§ What needs to be done
Would you reproduce exactly the lines below from the one holding "rw [unitsOfMag_one] at hu" through the one holding "rw [level_of_isFinite hfin h0, levelOfUnits_floor (by", inclusive, and no others?

*** Opening of Exercise inputs ***

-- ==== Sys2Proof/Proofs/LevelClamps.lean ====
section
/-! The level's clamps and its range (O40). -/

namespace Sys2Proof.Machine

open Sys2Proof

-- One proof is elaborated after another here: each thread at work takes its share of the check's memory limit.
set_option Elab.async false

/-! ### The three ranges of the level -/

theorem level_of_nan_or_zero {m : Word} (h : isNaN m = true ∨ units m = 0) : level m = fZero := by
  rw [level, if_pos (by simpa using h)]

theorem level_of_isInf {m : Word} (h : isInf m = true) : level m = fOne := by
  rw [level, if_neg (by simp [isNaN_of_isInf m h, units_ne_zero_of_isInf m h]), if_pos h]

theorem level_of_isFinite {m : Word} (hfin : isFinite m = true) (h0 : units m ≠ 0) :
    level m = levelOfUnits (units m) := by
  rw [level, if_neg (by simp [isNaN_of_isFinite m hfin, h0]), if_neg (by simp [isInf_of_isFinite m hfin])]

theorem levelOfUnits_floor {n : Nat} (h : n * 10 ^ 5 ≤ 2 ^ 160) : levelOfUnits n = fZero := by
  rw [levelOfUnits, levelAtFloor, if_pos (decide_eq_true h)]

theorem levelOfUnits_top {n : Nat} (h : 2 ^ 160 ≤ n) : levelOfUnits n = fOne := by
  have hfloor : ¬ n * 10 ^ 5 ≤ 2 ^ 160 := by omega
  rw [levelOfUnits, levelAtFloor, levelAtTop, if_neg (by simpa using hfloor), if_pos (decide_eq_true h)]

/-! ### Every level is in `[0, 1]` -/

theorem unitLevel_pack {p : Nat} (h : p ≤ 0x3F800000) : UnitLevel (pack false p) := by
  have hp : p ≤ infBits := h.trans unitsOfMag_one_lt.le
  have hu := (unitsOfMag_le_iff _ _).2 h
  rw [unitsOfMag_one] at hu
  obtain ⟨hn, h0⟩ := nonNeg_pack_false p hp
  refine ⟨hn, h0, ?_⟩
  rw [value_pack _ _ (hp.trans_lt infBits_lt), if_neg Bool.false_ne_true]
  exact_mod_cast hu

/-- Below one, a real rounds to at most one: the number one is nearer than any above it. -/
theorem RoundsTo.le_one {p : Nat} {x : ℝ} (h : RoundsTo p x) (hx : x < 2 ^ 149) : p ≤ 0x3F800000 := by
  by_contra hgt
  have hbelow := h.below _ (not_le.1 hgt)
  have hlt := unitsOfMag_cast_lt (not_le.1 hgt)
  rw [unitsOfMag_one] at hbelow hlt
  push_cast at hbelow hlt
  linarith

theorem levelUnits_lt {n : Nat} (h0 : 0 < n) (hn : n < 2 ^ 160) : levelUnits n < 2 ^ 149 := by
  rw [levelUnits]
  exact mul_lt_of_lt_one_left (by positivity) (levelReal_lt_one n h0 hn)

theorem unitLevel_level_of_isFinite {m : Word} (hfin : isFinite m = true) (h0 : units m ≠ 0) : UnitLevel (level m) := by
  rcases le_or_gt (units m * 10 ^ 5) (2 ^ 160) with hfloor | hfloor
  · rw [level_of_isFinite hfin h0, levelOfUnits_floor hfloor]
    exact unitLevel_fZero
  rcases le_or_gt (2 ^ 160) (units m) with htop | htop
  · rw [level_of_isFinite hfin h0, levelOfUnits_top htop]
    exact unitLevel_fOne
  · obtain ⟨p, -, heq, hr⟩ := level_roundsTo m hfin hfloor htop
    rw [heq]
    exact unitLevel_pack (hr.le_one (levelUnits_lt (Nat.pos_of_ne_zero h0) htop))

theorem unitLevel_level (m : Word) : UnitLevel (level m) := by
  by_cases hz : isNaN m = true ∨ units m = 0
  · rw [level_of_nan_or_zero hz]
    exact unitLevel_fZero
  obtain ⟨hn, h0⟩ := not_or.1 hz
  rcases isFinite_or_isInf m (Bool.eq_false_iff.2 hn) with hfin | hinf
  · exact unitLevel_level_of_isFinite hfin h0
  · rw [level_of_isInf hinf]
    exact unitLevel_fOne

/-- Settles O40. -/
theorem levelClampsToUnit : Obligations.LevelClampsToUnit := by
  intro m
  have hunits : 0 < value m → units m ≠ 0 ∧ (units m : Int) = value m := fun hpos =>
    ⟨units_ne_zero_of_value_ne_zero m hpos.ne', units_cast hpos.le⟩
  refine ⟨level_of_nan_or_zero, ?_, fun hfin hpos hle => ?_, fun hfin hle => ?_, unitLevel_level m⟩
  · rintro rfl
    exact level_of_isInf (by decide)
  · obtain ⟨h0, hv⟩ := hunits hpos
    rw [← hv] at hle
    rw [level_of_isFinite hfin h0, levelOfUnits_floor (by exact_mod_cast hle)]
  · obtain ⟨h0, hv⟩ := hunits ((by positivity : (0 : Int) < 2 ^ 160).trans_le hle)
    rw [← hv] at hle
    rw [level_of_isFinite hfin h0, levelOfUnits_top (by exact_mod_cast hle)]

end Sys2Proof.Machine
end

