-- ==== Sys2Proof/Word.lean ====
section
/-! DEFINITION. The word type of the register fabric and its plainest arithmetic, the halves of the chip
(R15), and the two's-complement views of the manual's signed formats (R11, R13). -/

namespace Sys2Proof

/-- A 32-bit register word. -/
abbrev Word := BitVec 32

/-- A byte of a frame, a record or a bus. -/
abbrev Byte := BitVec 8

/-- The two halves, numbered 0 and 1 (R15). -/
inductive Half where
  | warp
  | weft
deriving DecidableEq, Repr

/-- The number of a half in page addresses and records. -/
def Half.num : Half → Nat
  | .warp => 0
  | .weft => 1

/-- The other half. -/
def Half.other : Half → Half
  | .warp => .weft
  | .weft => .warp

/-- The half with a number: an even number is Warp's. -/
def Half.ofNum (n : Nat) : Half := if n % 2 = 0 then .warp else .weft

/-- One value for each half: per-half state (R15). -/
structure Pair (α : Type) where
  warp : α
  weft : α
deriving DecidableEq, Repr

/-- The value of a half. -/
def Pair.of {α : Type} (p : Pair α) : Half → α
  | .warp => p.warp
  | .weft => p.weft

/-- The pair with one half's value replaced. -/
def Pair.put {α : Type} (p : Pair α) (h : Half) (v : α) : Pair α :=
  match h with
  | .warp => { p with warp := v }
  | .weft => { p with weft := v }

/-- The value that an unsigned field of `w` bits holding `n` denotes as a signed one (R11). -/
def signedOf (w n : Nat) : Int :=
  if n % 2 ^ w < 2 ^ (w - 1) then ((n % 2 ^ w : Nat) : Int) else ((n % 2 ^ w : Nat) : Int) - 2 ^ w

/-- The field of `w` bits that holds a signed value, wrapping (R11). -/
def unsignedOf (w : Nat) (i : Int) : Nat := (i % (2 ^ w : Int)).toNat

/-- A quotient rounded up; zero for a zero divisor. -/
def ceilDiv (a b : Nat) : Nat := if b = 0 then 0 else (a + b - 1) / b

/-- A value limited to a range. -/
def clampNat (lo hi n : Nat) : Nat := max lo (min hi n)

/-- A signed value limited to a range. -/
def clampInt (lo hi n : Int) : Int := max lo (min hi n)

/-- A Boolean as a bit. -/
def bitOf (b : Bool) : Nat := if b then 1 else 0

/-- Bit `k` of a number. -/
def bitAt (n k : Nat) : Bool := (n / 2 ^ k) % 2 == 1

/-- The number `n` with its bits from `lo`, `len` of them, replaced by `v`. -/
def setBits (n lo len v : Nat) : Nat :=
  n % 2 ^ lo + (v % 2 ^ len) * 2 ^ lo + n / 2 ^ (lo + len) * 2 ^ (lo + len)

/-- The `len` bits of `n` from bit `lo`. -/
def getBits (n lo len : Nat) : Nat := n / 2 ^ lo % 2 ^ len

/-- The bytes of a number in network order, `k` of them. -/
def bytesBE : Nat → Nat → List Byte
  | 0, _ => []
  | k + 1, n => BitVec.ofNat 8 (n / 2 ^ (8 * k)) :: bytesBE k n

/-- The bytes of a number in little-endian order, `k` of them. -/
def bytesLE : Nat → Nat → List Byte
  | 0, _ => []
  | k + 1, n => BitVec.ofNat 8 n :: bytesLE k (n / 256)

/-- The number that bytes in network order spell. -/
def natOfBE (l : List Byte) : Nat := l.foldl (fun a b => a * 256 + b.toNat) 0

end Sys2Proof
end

*** Close of Exercise inputs ***

§ Response to the task
  rw [unitsOfMag_one] at hu
  obtain ⟨hn, h0⟩ := nonNeg_pack_false p hp
  refine ⟨hn, h0, ?_⟩
  rw [value_pack _ _ (hp.trans_lt infBits_lt), if_neg Bool.false_ne_true]
  exact_mod_cast hu

/-- Below one, a real rounds to at most one: the number one is nearer than any above it. -/
theorem RoundsTo.le_one {p : Nat} {x : ℝ} (h : RoundsTo p x) (hx : x < 2 ^ 149) : p ≤ 0x3F800000 := by
  by_contra hgt
  have hbelow := h.below _ (not_le.1 hgt)
  have hlt := unitsOfMag_cast_lt (not_le.1 hgt)
  rw [unitsOfMag_one] at hbelow hlt
  push_cast at hbelow hlt
  linarith

theorem levelUnits_lt {n : Nat} (h0 : 0 < n) (hn : n < 2 ^ 160) : levelUnits n < 2 ^ 149 := by
  rw [levelUnits]
  exact mul_lt_of_lt_one_left (by positivity) (levelReal_lt_one n h0 hn)

theorem unitLevel_level_of_isFinite {m : Word} (hfin : isFinite m = true) (h0 : units m ≠ 0) : UnitLevel (level m) := by
  rcases le_or_gt (units m * 10 ^ 5) (2 ^ 160) with hfloor | hfloor
  · rw [level_of_isFinite hfin h0, levelOfUnits_floor hfloor]
    exact unitLevel_fZero
  rcases le_or_gt (2 ^ 160) (units m) with htop | htop
  · rw [level_of_isFinite hfin h0, levelOfUnits_top htop]
    exact unitLevel_fOne
  · obtain ⟨p, -, heq, hr⟩ := level_roundsTo m hfin hfloor htop
    rw [heq]
    exact unitLevel_pack (hr.le_one (levelUnits_lt (Nat.pos_of_ne_zero h0) htop))

theorem unitLevel_level (m : Word) : UnitLevel (level m) := by
  by_cases hz : isNaN m = true ∨ units m = 0
  · rw [level_of_nan_or_zero hz]
    exact unitLevel_fZero
  obtain ⟨hn, h0⟩ := not_or.1 hz
  rcases isFinite_or_isInf m (Bool.eq_false_iff.2 hn) with hfin | hinf
  · exact unitLevel_level_of_isFinite hfin h0
  · rw [level_of_isInf hinf]
    exact unitLevel_fOne

/-- Settles O40. -/
theorem levelClampsToUnit : Obligations.LevelClampsToUnit := by
  intro m
  have hunits : 0 < value m → units m ≠ 0 ∧ (units m : Int) = value m := fun hpos =>
    ⟨units_ne_zero_of_value_ne_zero m hpos.ne', units_cast hpos.le⟩
  refine ⟨level_of_nan_or_zero, ?_, fun hfin hpos hle => ?_, fun hfin hle => ?_, unitLevel_level m⟩
  · rintro rfl
    exact level_of_isInf (by decide)
  · obtain ⟨h0, hv⟩ := hunits hpos
    rw [← hv] at hle
    rw [level_of_isFinite hfin h0, levelOfUnits_floor (by exact_mod_cast hle)]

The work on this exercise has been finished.